Once the patient has radiographic (x-ray) evidence of degenerative arthritis, it is no longer a candidate for a triple pelvic osteotomy procedure. Over time, many of these dogs will become less responsive to analgesic medications and surgical therapy should be considered.

There are two procedures available:

1) Removal of the femoral head and neck (excision arthroplasty, femoral head ostectomy, FHO),

2) Total hip replacement

Femoral head excision works well for dogs under 30 lbs and those with unilateral dysplasia. It is less satisfactory for dogs over 50 lbs, particularly when performed bilaterally. This is a salvage procedure for those owners who cannot afford the cost of a total hip replacement, but need an alternative to constant medication and debilitating pain.

Introduced in 1976, the Total Hip Replacement has become the only treatment available that provides normal hip joint function once advanced arthritis is present. With this technique, the femoral head and neck (ball portion of the hip joint) are replaced with a stainless steel or titanium component and the acetabulum (hip socket) is replaced with a plastic cup prosthesis. A five year follow up study of 221 total hip replacements revealed an overall success rate of 91%. Total hip replacement can be done on both hips, although many dogs (80-90%) do very well with only one side replaced.

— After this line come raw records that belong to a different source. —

/-! Leaving a unit. -/

/-- Bytes of element codes packed row-major, MX blocks at their places, for a save-area slot (12 R225, R227). -/
def saveBytes (fmt : Nat) (codes scales : List Nat) : List Byte :=
  let put (x : Nat) (p : Nat × Nat) : Nat := x + p.2 * 2 ^ p.1
  let w := elemBits fmt
  let e := (List.zip (List.range codes.length) codes).map (fun p => (elemBitAt fmt p.1, p.2 % 2 ^ w))
  let c := if isMx fmt then (List.zip (List.range scales.length) scales).map (fun p =>
      (8 * (4096 * (p.1 / mxBlocks fmt) + mxScaleOff fmt + p.1 % mxBlocks fmt), p.2 % 256)) else []
  let n := (codes.length * w + 7) / 8
  bytesOf (if isMx fmt then 8192 else n) ((e ++ c).foldl put 0)
/-- A strip writes its save area (12 R225): queue entries, Q or the MV batch, O, into the tiles of it that it still owns
(12 R238). -/
def State.saveStrip (s : State) (t : Task) (c : Nat) : State :=
  let x := s.strip c
  if x.holder ≠ t.key ∨ x.mode = 0 then s
  else
    let core := coreOf t.unit
    let own := ownerByte 1 (s.unitOfCol c).2 (t.unit % 4)
    let page (s : State) (n : Nat) (bs : List Byte) : State :=
      if bs.isEmpty || decide (s.owner core (t.lsBase + x.save + n) ≠ own) then s
      else s.setBytes (lsNo core ((t.lsBase + x.save + n) * 4096)) bs
    let tile (s : State) (n : Nat) (bs : List Byte) : State :=
      (List.range 4).foldl (fun s k => page s (n + k) ((bs.drop (4096 * k)).take 4096)) s
    let q (s : State) (first : Nat) (l : List QEnt) : State :=
      (List.zip (List.range 4) l).foldl (fun s e => tile s (first + 2 * e.1) (saveBytes e.2.fmt e.2.codes e.2.scales)) s
    let row (m : Nat → Nat) : List Nat := (List.range 16).flatMap (fun i => (List.range (64 * x.passes)).map (fun j => m (i * 256 + j)))
    let s := q (q s 0 x.qa) 8 x.qb
    let s := tile s 16 (saveBytes x.qfmt (row (fun n => fget 0 x.q n)) [])
    tile s 18 ((row (fun n => (fget 0 x.o n).toNat)).flatMap (bytesOf 4))
/-- A strip word that moves bytes between LS and the strip (13 R240). -/
def stripMoves : Instr → Bool
  | .tldq .. | .tld .. | .tst .. | .tstO .. | .stsave .. | .stld .. | .stldMerge .. | .mvb .. => true
  | _ => false
/-- The strips of a task's columns. -/
def State.stripsOf (s : State) (t : Task) : List (Nat × Strip) := (unitCols t.unit t.width).map (fun c => (c, s.strip c))
/-- Whether a strip command of the task must complete before its strips can be saved; a fired pair too, at a safe point. -/
def State.stripBusy (s : State) (t : Task) (pairs : Bool) : Bool :=
  (s.stripsOf t).any (fun e => match e.2.run with
    | some r => decide (r.task = t.key) && (stripMoves r.ins || (pairs && (e.2.fired || e.2.charm.isSome)))
    | none => false)
/-- Pairs, groups and charms in progress are abandoned: they run again from their start (12 R237). -/
def State.abandonPairs (s : State) (t : Task) : State :=
  (s.stripsOf t).foldl (fun s e => match e.2.run with
    | some r => if r.task = t.key then (s.restartCharm e.1).mapStrip e.1 (fun x => { x with fired := false }) else s
    | none => s) s
/-- A held first step leaves its edge behind when its bundle will be presented again. -/
def State.unheld (s : State) (k : Nat) : State :=
  if (s.task k).first then
    ((s.dropEdges (fun e => decide (e.sort = .wait) && decide (e.task = k))).mapTask k (fun t => { t with first := false })).inheritAll
  else s
/-- The contents of LS tiles of a task's allocation. -/
def State.tileBytes (s : State) (t : Task) (n : Nat) : Nat × List Byte :=
  (n, s.bytes (lsNo (coreOf t.unit) ((t.lsBase + n) * 4096)) 4096)
/-- Whether an engine still works for a task: a begun copy, or an advance of one of its buffers that is due. -/
def State.engaged (s : State) (t : Task) : Bool :=
  (fvals s.chans).any (fun c => match c.run with | some q => decide (q.cmd.task = t.key) | none => false) ||
    (s.unit t.unit).cbDue.any (fun d => decide (vget 0 (s.unit t.unit).cbTask d.1 = t.key))
/-- Save a task's engine state into its frame with some live tiles, with its circular buffers or without. -/
def State.saveFrame (s : State) (k : Nat) (live : List Nat) (bufs : Bool) : State :=
  let t := s.task k
  let u := s.unit t.unit
  let mine (r : Rec) : Bool := decide (r.task = k)
  let s := (unitCols t.unit t.width).foldl (fun s c => s.saveStrip t c) s
  let f : Frame :=
    { recs := (u.qChain ++ u.qCopy ++ u.qBank ++ u.qFabric ++ u.slip).filter mine,
      pops := if bufs then u.pops.filter mine else [], pushes := if bufs then u.pushes.filter mine else [],
      strips := (s.stripsOf t).map (fun e => { e.2 with fired := false }),
      cbs := if bufs then ((List.range 8).filter (fun n => decide (vget 0 u.cbTask n = k))).map (fun n =>
        (n, vget 0 u.cb n, (vget none u.cbGrant n).isSome)) else [],
      late := if bufs then (u.late.filter (fun e => decide (e.2.2.2 = k))).map (fun e => (e.1 - t.lsBase, e.2.1, e.2.2.1)) else [],
      tiles := (live.filter (· < t.lsSize)).map (s.tileBytes t),
      owners := (List.range t.lsSize).map (fun n => s.owner (coreOf t.unit) (t.lsBase + n)),
      fmts := (s.core (coreOf t.unit)).fmt, base := t.lsBase }
  State.writeFrame { s.mapUnit t.unit (fun x => x.filterRecs (fun r => !mine r)) with frames := fset Frame.zero s.frames k f }
    k f.strips (f.tiles.map (·.2))
/-- A strip that a task set aside leaves: its tile registers stay the task's (13 R241). -/
def Strip.aside (x : Strip) (k : Nat) : Strip :=
  if x.holder = k then { Strip.zero with treg := x.treg, thold := x.thold } else x
def State.asideStrips (s : State) (k : Nat) : State :=
  { s with strips := s.strips.foldl (fun m e => fset Strip.zero m e.1 (e.2.aside k)) s.strips }
/-- A task is set aside: its strips go, and its circular buffers unless an engine still works on them (21 R353, 10 R197;
log 15). -/
def State.putAside (s : State) (k : Nat) : State :=
  let t := s.task k
  let bufs := !s.engaged t
  let s := s.saveFrame k [] bufs
  let s := (if bufs then s.leaveCbs t.unit k else s).asideStrips k
  (s.leaveUnit t).mapTask k (fun t => { t with state := .aside, evictFor := 0 })
/-- A task that may be restored on another core takes no charm along (14 R273). -/
def State.unloadCharms (s : State) (k : Nat) : State :=
  let f := fget Frame.zero s.frames k
  let strips := f.strips.map (fun x => { x with charm := x.charm.map (fun q => { q with words := [] }) })
  { s with frames := fset Frame.zero s.frames k { f with strips := strips } }
/-- A task leaves its unit without its LS: buffers, strips, tile registers and tiles go too. -/
def State.giveUp (s : State) (k : Nat) : State :=
  let t := s.task k
  ((((s.unloadCharms k).leaveCbs t.unit k |>.leaveStrips k).freeTiles t).leaveUnit t).mapTask k (fun t => { t with hasLs := false, state := .evicted, evictFor := 0 })
/-- The accesses of a task that a page which is not there keeps from performing, their own or that of one before them in
their order: on resume they are issued again (03 R68). -/
def State.stuckAccs (s : State) (t : Task) : List Nat :=
  t.accs.foldl (fun l a =>
    if s.reqs.any (fun r => decide (r.id = a.id) && decide (r.task = t.key) && r.tag.isSome) ||
        (a.blockers (before t.accs a.id)).any (fun b => l.elem b.id) then l ++ [a.id] else l) []
/-- Accesses that a fence of a task waits for have still to perform, and can: an urgent stop lets them (02 R33, R36). -/
def State.fencesOpen (s : State) (t : Task) : Bool :=
  t.fences.any (fun f => (f.loads ++ f.stores ++ f.strict).any (fun n => !(s.stuckAccs t).elem n))
/-- A begun copy that fills an operand queue of a task's strips. -/
def State.filling (s : State) (t : Task) : Bool :=
  (fvals s.chans).any (fun c => match c.run with
    | some q => decide (q.cmd.task = t.key) && (match q.cmd.ins with | .cpyq .. => true | _ => false)
    | none => false)
/-- What an urgent stop to the context frame waits for: the end of a freeze (03 R67), strip transfers and CPYQs in
progress, and the drain, in which the accesses before a fence perform (02 R33); urgent eviction, which gives the LS up,
waits for every begun copy and LS access too. -/
def State.stopWaits (s : State) (t : Task) (evict : Bool) : Bool :=
  s.frozen (coreOf t.unit) || t.divDue || (t.lateLanding && decide (t.stop = .run)) || s.stripBusy t false || s.filling t || s.fencesOpen t ||
    (evict && (s.engaged t || s.lsWaiting t.key || decide (t.stop = .run)))
/-- An urgent stop to the context frame: parking, set-aside, the slot of a halted task, urgent eviction (08 R178, 21 R353). The task
of an eviction issues nothing more while its begun copies complete (10 R197). -/
def urgentStop (k : Nat) (why : StopWhy) (s : State) : State :=
  let s := s.writeBack k
  let t := s.task k
  if !t.resident || (decide (why = .park) && decide (t.stop ≠ .page)) then s
  else if why = .evict ∧ t.stop = .run ∧ !s.frozen (coreOf t.unit) ∧ !t.divDue ∧ !t.lateLanding then
    (((s.unheld k).abandonPairs t).mapTask k (fun t => t.halt StopState.moving)).soon (.urgentStop k why)
  else if s.stopWaits t (decide (why = .evict)) then s.soon (.urgentStop k why)
  else
    let s := (s.unheld k).abandonPairs t
    let s := if t.stop = .run ∨ t.stop = .front then s.mapTask k (fun t => t.halt t.stop) else s
    let s := match why with
      | .evict => (((s.saveFrame k (List.range t.lsSize) true).giveUp k)).mapTask k (fun t =>
          { t with stop := if t.stop = StopState.moving then StopState.run else t.stop })
      | _ => s.putAside k
    (s.evalBars t.launch).schedule t.die
/-- A task with something left to wait for. -/
def Task.waiting (t : Task) : Bool := t.sleep.isSome || !t.recv.isEmpty
/-- A task that R349 lets be evicted: no bound lq, no wrap-up code, not halted by a debugger. -/
def Task.evictable (t : Task) : Bool :=
  !t.expired && decide (t.stop ≠ .debug) && !(t.banks.toList.any (fun b => b.lq.toList.any (fun q => q.bind.isSome)))
/-- The LS ranges that hxld adds to every live list of an object: chain save areas and `.ftable` tiles (12 Table 12.9,
14 R263). -/
def CodeObj.added (o : CodeObj) (lsSize : Nat) : List (Nat × Nat) :=
  o.saves.map (fun n => (n, 22)) ++ o.ftables.map (fun e => (lsSize - 1 - e.1, 1))
/-- The live list of a safe point. -/
def State.liveList (s : State) (t : Task) (n : Nat) : LiveList :=
  let o := (s.launchOf t).obj
  let l := match o.lives.find? (fun e => decide (e.1 = n)) with
    | some e => e.2
    | none => ⟨[], []⟩
  { l with ranges := l.ranges ++ o.added t.lsSize }
/-- The save areas of a task's configured strips. -/
def State.heldSaves (s : State) (t : Task) : List Nat :=
  (s.stripsOf t).flatMap (fun e => if e.2.holder = t.key ∧ e.2.mode ≠ 0 then e.2.saveTiles else [])
/-- Whether the engines are done with a task's records and begun copies (01 R18, 10 R197). -/
def State.quiet (s : State) (t : Task) : Bool :=
  !(s.unit t.unit).recs.any (fun r => decide (r.task = t.key)) && !s.stripBusy t true &&
    !s.engaged t
/-- A slice-end eviction at a safe point (21 R355): exposed writes complete, what is not live is lost; the task's accesses
and fences go on. -/
def sliceEnd (k : Nat) (s : State) : State :=
  let s := s.writeBack k
  let t := s.task k
  match t.safeNow with
  | none => s
  | some n =>
    if !t.evict || !t.resident || decide (t.idle ≠ 0) then s
    else if !t.evictable then s.mapTask k (fun t => { t with evict := false, evictFor := 0 })
    else if t.waiting || !s.quiet t || s.lsWaiting k || s.frozen (coreOf t.unit) || t.divDue || t.lateLanding ||
        decide (t.stop ≠ .run) then s.soon (.sliceEndEviction k)
    else
      let l := s.liveList t n
      let tiles := (l.ranges.flatMap (fun r => (List.range r.2).map (r.1 + ·)) ++ s.heldSaves t).eraseDups
      let s := (s.complete k).mapTask k (fun t =>
        { t with banks := Vector.ofFn (fun c => (t.banks[c]).live (l.cols.getD c (0, 0, 0))), land := [],
                 evict := false, safeNow := none })
      let s := (s.saveFrame k tiles true).giveUp k
      (s.evalBars t.launch).schedule t.die
/-- A role swap at the primary's safe point (21 R352). -/
def roleSwap (u : Nat) (s : State) : State :=
  let x := s.unit u
  let p := s.task x.prim
  if !x.swap || decide (x.prim = 0) || decide (x.sec = 0) || p.safeNow.isNone || decide (p.idle ≠ 0) || p.evict then s
  else
    let s := s.setUnit u { x with prim := x.sec, sec := x.prim, swap := false, secIdle := 0 }
    let s : State := { s with turns := s.turns.filter (fun e => decide (e.1 ≠ u)) }
    (s.mapTask x.sec (fun t => { t with state := .primary })).mapTask x.prim (fun t => { t with state := .secondary })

Common problems which mimic hip dysplasia:

-Cauda Equina Syndrome (i.e. lower back problems)
-Cranial (anterior) Cruciate Ligament tears
-Other rear limb arthritic conditions

Traditionally, the signs of hip dysplasia are rarely extreme. Usually, only mild to moderate lameness is noted which may suddenly worsen. Dogs with a cranial (anterior) cruciate ligament tear, typically hold the affected leg up which is unusual with hip dysplasia. Patients with back (spinal) problems often scuff their toenails when walking, have an uncoordinated gait and are weak in the rear limbs. They may be very painful if they have a disc rupture (sciatica) or show no spinal pain in certain degenerative spinal cord conditions (German Shepherd myelopathy). In any case, the complete evaluation of a Total Hip Replacement candidate will include an examination for these problems.